Dataset entries:

-- ==== Sys2Proof/Machine/Flags.lean ====
section
/-! DEFINITION. The flags of `FPFLAGS` and how they are set, read and cleared. -/

namespace Sys2Proof.Machine

open Sys2Proof

/-- Flag bits (R118). -/
def fNV : BitVec 5 := 16
@[inherit_doc fNV]
def fDZ : BitVec 5 := 8
@[inherit_doc fNV]
def fOF : BitVec 5 := 4
@[inherit_doc fNV]
def fUF : BitVec 5 := 2
@[inherit_doc fNV]
def fNX : BitVec 5 := 1

/-- The flags of a rounded result that does not overflow (R116). -/
def roundFlags (inex tiny : Bool) : BitVec 5 := (if inex then fNX else 0) ||| (if inex && tiny then fUF else 0)

/-- The invalid flag of an operation. -/
def nvIf (b : Bool) : BitVec 5 := if b then fNV else 0

/-- Sets flags of an engine: they are sticky (R118). -/
def State.setFlags (s : State) (w : EngRef) (f : BitVec 5) : State := s.modEng w (fun e => { e with flags := e.flags ||| f })
/-- Clears the flags whose bits are 1 and ignores the bits above (R289). -/
def Engine.clearFlags (e : Engine) (v : BitVec 64) : Engine := { e with flags := e.flags &&& ~~~(v.extractLsb' 0 5) }

end Sys2Proof.Machine
end

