/-- The checks of a request at its home in the order of R67, with `OBJ_TYPE` before the rights bits (R275): the object that
serves it, the request's own object. -/
def State.checkRequest (s : State) (part tid : Nat) (r : Request) : Except Trap (Obj × Obj) := do
  let o ← s.resolve part r.hreg.h
  let k := r.kind
  let fmtOk := o.e.typ == .tensor && (o.e.fmt == 0 || o.e.fmt == 8) && o.e.scfmt == 0
  need (if k.reduces then fmtOk else o.e.typ == .tensor || o.e.typ == .sequence) { code := .objType, handle := o.handle }
  o.needRights (if !k.stores then [.read] else if o.e.typ = .sequence then [.append] else [.write])
  if k.stores then need (o.e.rwin == k.reduces) { code := .rights, handle := o.handle }
  match r.bounds o with
  | some i => throw { code := .bounds, handle := o.handle, info := i }
  | none => pure ()
  if k.stores ∧ o.e.typ = .sequence then
    match (r.slots o.e).find? (fun i => !o.reservedBy (.task tid) i) with
    | some i => throw { code := .seqOrder, handle := o.handle, info := BitVec.ofNat 64 i }
    | none => pure ()
  let a ← s.view o (shCdim r.shape)
  let first := ((a.e.units (r.place a.e).offsets).head?).getD 0
  s.needSound o first
  s.needSound a first
  return (a, o)

/-- Resolves a request (R68, R206, R316, R317): the state after the storage its stores need was made, and what it resolved to. The box is
asked to lie within one shard of the object that the request names, not again of an alternate view that serves it and is sharded
otherwise, which R54 leaves open (DESIGN CHOICE, log 133). A package out of reach that holds a replica is no matter of the resolution: the
home drops it when its lock is not acknowledged (R57). -/
def State.resolveCopy (s : State) (part tid : Nat) (r : Request) (size : Nat) : Except Trap (State × Resolved) := do
  let (a, o) ← s.checkRequest part tid r
  if a.num ≠ o.num then
    need (r.aligned a.e (if r.kind.queue then roundUp (r.geo r.hreg.e).total 512 else size)) { code := .copyGeom, handle := o.handle }
  let rowShards := r.rows.map (fun w => a.e.shardOf (rowOf w))
  need (!(r.kind.rag && a.e.shmode ≠ 0 && a.e.shaxis = 1) || rowShards.all (fun x => x == rowShards.headD 0)) { code := .copyGeom, handle := o.handle }
  let offs := (r.place a.e).offsets
  let qs := a.pkgs s r.kind.stores (r.shard a.e)
  -- a package that holds a shard may be out of reach while the home is not (R215, R477)
  need (a.e.shmode == 0 || !qs.any s.away) (trapAway o.handle)
  let pinned := decide (0 < a.pagePins) || (a.e.typ == .sequence &&
    a.blockList.any (fun b => (a.e.units offs).contains b.num && s.blockPinned a.home b))
  if r.kind.stores then
    let ver := fun (o : Obj) => if o.e.wmode && o.maps.any (fun m => m.2.1 == .working) then Ver.working else Ver.current
    let _ ← s.locate a (ver a) offs qs
    let (s, a) ← s.own a (qs.flatMap (fun q => (a.e.units offs).map (fun u => (q, u))))
    let maps ← s.locate a (ver a) offs qs
    return (s, ⟨a.home, a.num, a.e, maps, pinned, a.e.wmode⟩)
  else
    let v := if a.num = o.num then o.verOf r.hreg.bound else .current
    let maps ← s.locate a v offs qs
    return (s, ⟨a.home, a.num, a.e, maps, pinned, false⟩)

/-- A physical address of a resolution that R174 does not populate. -/
def State.hole (s : State) (r : Request) (x : Resolved) : Option Nat :=
  let offs := (r.place x.e).offsets
  x.maps.findSome? (fun m =>
    (x.e.units offs).findSome? (fun u => match m.2.at s m.1 x.e (x.e.unitOff u) with
      | .ok a => if populated a then none else some a
      | .error _ => none))

/-! ### Poisoning (R68, R319, R324, R339, R444) -/

/-- The record of an asynchronous access (R429, R430). -/
def Op.poisonRec (o : Op) (t : Trap) (cls : UnitClass) (unit : Nat) (detach : Bool) : FaultRec :=
  { handle := t.handle, info := t.info, word0 := o.word0, word1 := o.word1, pc := o.pc, node := o.node
    core := o.who.core, engine := o.who.eng, ctx := o.who.ctx, part := o.part, uclass := cls, unit := unit, kind := .poison,
    master := .streamer, code := t.code, errst := t.errst, incons := t.incons, detach := detach, paddr := t.paddr }

/-- The unit a copy names at its core. -/
def CopyKind.cls (k : CopyKind) : UnitClass := if k.queue then .queue else if k.bank then .bank else .tile

/-- Whether TSET or the end of the task has detached a copy from its tile (R324). -/
def State.detached (s : State) (o : Op) (c : CopyOp) : Bool :=
  !s.alive o || (c.req.kind.cls == .tile && ((s.core o.who.core).tile c.unit).epoch != c.epoch)

/-- Turns the places that wait for an operation into poisoned ones, which keep its request (R319, R438). -/
def poisonSlots (id : Nat) (f : FaultRec) (r : Option Request) : List QSlot → List QSlot
  | [] => []
  | .pending n :: t => (if n = id then .poison f id r else .pending n) :: poisonSlots id f r t
  | x :: t => x :: poisonSlots id f r t

/-- A reduction that its home will not apply gives the contributions that it carries back: each goes on by itself, and completes or fails as
if it had not met this one (R211, R216). -/
def State.unmerge (s : State) (id : Nat) : State :=
  { s with ops := s.ops.map (fun (o : Op) => match o.kind with
      | .copy c => if c.mergedInto = some id then { o with kind := .copy { c with mergedInto := none } } else o
      | _ => o) }

/-- The asynchronous access of a copy faults (R68): its tile, entries or bank take the fault, a record is written, and the copy ends
with its signals put. A partition check freezes a master and kills (R444). -/
def State.poisonCopy (s : State) (o : Op) (c : CopyOp) (t : Trap) : State :=
  let core := o.who.core
  let m := mereOf core
  let s := s.unmerge o.id
  if t.freeze then
    let s := s.dropOp o.id
    let away := hHome t.handle ≠ s.package.toNat
    let r : FaultRec := { o.poisonRec t .none 0 false with kind := .freeze, master := if away then .streamer else .engine }
    let s := s.emit m r
    let ev : BbEvent := { core := core, ctx := o.who.ctx, part := o.part, engine := o.who.eng, ecode := t.code.val }
    let s := s.bbox m { ev with etype := 0x0004, payload := if away then 1 else 0 }
    if away then
      let s := s.setTarn (tarnOf core) { s.tarn (tarnOf core) with frozen := true }
      (List.range 4).foldl (fun s k => [false, true].foldl (fun s x =>
        s.killTask (4 * tarnOf core + k) x true) s) s
    else if s.alive o then (s.killTask core o.who.ctx true).bbox m { ev with etype := 0x0005 }
    else s
  else
    let det := s.detached o c
    let r := o.poisonRec t c.req.kind.cls c.unit (det && c.req.kind.cls == .tile)
    let s :=
      if det then s
      else match c.req.kind.cls with
        | .tile => ((s.bindRequest c.req).unbindRequest ((s.core core).tile c.unit).replay).modCore core (fun k => k.setTile c.unit { k.tile c.unit with st := .poisoned, fault := some r, replay := some c.req })
        | .queue =>
          -- a group that a replay poisons again takes its descriptor back; a copy out of a queue has no place that would hold one (R463)
          let s := if c.req.kind.stores then s
            else if !c.again then s.bindRequest c.req
            else if c.req.chunk.isSome then s
            else s.modCore core (fun k => { k with kept := k.kept.erase (c.unit, c.req) })
          s.modCore core (fun k => k.setQueue c.unit (poisonSlots o.id r (some c.req) (k.queue c.unit)))
        | .bank => s.modCore core (fun k => k.setBank c.unit { k.bank c.unit with st := .empty, pending := some r })
        | .none => s
    (s.emit m r).finish o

REQUIREMENT ▸ Nothing but the lines from the one containing "k => k.setBank" to the end of the records above should appear, each copied exactly.

WRITTEN SOLUTION ▸
        | .bank => s.modCore core (fun k => k.setBank c.unit { k.bank c.unit with st := .empty, pending := some r })
        | .none => s
    (s.emit m r).finish o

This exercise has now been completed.